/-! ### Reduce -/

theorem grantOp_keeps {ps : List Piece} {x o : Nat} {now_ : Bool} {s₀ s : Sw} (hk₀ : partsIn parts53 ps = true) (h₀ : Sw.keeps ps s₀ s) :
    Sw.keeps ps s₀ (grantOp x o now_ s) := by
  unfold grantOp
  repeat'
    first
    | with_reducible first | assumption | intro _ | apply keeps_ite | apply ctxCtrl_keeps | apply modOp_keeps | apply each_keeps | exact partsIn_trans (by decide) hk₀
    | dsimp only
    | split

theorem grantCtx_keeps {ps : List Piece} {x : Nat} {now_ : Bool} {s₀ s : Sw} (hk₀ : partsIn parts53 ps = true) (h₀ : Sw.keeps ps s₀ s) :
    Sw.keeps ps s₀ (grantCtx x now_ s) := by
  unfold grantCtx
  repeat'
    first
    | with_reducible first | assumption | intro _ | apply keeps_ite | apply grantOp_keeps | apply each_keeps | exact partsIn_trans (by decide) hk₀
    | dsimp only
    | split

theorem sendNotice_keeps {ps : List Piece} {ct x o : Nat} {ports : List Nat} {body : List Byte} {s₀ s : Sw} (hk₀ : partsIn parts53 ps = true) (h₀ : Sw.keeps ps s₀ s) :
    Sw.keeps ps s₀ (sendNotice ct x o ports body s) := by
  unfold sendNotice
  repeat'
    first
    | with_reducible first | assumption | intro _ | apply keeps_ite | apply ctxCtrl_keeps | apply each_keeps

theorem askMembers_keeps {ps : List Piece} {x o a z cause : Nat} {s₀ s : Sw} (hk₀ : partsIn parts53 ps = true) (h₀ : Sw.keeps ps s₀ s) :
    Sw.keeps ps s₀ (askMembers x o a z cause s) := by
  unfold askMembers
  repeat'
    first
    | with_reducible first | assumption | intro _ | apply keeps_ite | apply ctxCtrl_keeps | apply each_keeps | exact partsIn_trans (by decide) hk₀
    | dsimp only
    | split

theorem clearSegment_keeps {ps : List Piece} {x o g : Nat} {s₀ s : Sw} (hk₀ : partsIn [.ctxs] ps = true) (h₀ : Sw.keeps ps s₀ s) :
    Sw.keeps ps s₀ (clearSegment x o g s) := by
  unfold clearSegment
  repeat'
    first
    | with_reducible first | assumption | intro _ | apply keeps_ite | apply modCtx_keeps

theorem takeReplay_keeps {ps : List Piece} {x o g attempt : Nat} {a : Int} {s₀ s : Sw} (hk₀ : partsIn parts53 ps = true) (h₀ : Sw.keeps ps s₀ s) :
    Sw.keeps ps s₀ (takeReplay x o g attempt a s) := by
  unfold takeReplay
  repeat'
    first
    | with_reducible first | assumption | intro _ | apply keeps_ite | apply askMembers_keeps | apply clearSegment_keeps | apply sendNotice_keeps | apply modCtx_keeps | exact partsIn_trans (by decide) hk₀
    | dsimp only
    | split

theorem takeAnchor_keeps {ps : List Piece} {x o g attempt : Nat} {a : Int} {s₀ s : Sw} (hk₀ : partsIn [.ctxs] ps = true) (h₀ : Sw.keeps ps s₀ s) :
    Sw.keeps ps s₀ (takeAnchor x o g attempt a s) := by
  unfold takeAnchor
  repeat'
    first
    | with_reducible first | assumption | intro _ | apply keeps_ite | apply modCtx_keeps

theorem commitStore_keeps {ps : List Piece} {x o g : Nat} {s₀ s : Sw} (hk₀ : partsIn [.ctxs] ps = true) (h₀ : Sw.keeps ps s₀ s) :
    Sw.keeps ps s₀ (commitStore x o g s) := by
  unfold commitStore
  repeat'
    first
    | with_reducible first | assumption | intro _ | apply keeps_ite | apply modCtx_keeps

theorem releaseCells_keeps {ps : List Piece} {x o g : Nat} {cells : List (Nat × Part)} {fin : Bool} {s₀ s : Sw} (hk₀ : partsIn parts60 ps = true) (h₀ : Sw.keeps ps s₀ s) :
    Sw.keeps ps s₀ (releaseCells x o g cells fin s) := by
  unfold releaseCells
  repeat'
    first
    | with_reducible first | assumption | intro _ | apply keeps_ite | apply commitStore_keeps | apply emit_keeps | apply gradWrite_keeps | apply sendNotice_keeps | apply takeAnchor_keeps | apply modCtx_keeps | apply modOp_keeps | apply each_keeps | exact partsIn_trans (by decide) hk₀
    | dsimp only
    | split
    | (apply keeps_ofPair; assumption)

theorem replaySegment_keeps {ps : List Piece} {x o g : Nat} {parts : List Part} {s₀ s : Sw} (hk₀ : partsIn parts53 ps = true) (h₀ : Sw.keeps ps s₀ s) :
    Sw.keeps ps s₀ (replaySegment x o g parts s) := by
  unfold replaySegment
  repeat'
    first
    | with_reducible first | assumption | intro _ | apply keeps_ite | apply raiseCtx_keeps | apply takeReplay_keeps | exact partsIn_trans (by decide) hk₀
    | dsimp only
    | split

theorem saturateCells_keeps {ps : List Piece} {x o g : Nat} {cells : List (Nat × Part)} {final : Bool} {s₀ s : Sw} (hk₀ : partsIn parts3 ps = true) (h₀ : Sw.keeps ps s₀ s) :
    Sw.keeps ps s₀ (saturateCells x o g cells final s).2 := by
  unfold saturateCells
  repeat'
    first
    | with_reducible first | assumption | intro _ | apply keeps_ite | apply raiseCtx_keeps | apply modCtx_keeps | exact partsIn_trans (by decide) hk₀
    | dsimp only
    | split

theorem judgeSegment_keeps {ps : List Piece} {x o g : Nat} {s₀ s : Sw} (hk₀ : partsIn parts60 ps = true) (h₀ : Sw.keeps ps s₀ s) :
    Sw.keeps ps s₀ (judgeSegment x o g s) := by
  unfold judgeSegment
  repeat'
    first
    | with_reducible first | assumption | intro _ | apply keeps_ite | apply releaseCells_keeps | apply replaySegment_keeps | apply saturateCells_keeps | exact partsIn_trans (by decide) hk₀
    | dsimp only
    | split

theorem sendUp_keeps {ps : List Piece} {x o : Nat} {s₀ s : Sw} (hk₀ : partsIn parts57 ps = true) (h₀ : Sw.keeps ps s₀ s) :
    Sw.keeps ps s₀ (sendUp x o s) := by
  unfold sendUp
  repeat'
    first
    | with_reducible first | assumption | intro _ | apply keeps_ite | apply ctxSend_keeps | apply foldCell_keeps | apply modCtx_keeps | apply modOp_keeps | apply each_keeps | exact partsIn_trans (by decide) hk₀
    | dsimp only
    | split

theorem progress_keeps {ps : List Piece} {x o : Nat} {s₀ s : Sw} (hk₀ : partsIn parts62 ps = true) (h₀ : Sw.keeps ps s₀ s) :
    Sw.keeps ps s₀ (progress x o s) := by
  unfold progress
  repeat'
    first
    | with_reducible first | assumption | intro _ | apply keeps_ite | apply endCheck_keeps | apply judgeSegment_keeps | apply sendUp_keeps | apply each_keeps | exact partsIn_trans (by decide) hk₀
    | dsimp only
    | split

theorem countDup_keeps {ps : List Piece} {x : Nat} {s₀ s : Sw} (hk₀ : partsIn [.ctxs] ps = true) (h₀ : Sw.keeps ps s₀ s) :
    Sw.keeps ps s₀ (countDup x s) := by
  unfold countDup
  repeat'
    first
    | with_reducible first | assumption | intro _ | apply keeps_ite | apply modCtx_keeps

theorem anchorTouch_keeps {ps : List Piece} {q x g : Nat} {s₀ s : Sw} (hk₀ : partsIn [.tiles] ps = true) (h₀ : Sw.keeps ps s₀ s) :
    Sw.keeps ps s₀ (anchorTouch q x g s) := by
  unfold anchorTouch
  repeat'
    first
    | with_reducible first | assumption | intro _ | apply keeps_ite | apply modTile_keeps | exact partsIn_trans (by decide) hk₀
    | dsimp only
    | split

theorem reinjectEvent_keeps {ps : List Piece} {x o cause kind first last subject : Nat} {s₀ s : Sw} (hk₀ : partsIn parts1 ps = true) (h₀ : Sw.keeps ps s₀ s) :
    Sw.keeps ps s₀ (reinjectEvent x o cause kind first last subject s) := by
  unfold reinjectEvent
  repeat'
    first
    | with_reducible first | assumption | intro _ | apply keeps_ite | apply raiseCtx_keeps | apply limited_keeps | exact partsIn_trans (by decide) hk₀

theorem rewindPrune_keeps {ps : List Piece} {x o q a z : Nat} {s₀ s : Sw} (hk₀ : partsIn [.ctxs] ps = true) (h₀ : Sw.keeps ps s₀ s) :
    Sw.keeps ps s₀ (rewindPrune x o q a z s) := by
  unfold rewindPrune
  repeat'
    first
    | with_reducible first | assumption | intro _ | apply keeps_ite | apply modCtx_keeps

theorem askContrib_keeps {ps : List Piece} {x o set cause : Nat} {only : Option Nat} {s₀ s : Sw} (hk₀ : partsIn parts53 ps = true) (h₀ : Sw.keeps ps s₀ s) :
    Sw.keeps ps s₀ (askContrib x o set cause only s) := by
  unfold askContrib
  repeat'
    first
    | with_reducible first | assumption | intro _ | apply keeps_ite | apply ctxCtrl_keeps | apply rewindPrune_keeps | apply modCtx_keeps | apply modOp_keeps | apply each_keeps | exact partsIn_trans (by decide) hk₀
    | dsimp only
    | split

++++++

## HOW TO COMPLETE THIS TASK:
When the word "body" turns up on a line of the material above, copy that line.

## TASK RESPONSE:
theorem sendNotice_keeps {ps : List Piece} {ct x o : Nat} {ports : List Nat} {body : List Byte} {s₀ s : Sw} (hk₀ : partsIn parts53 ps = true) (h₀ : Sw.keeps ps s₀ s) :
    Sw.keeps ps s₀ (sendNotice ct x o ports body s) := by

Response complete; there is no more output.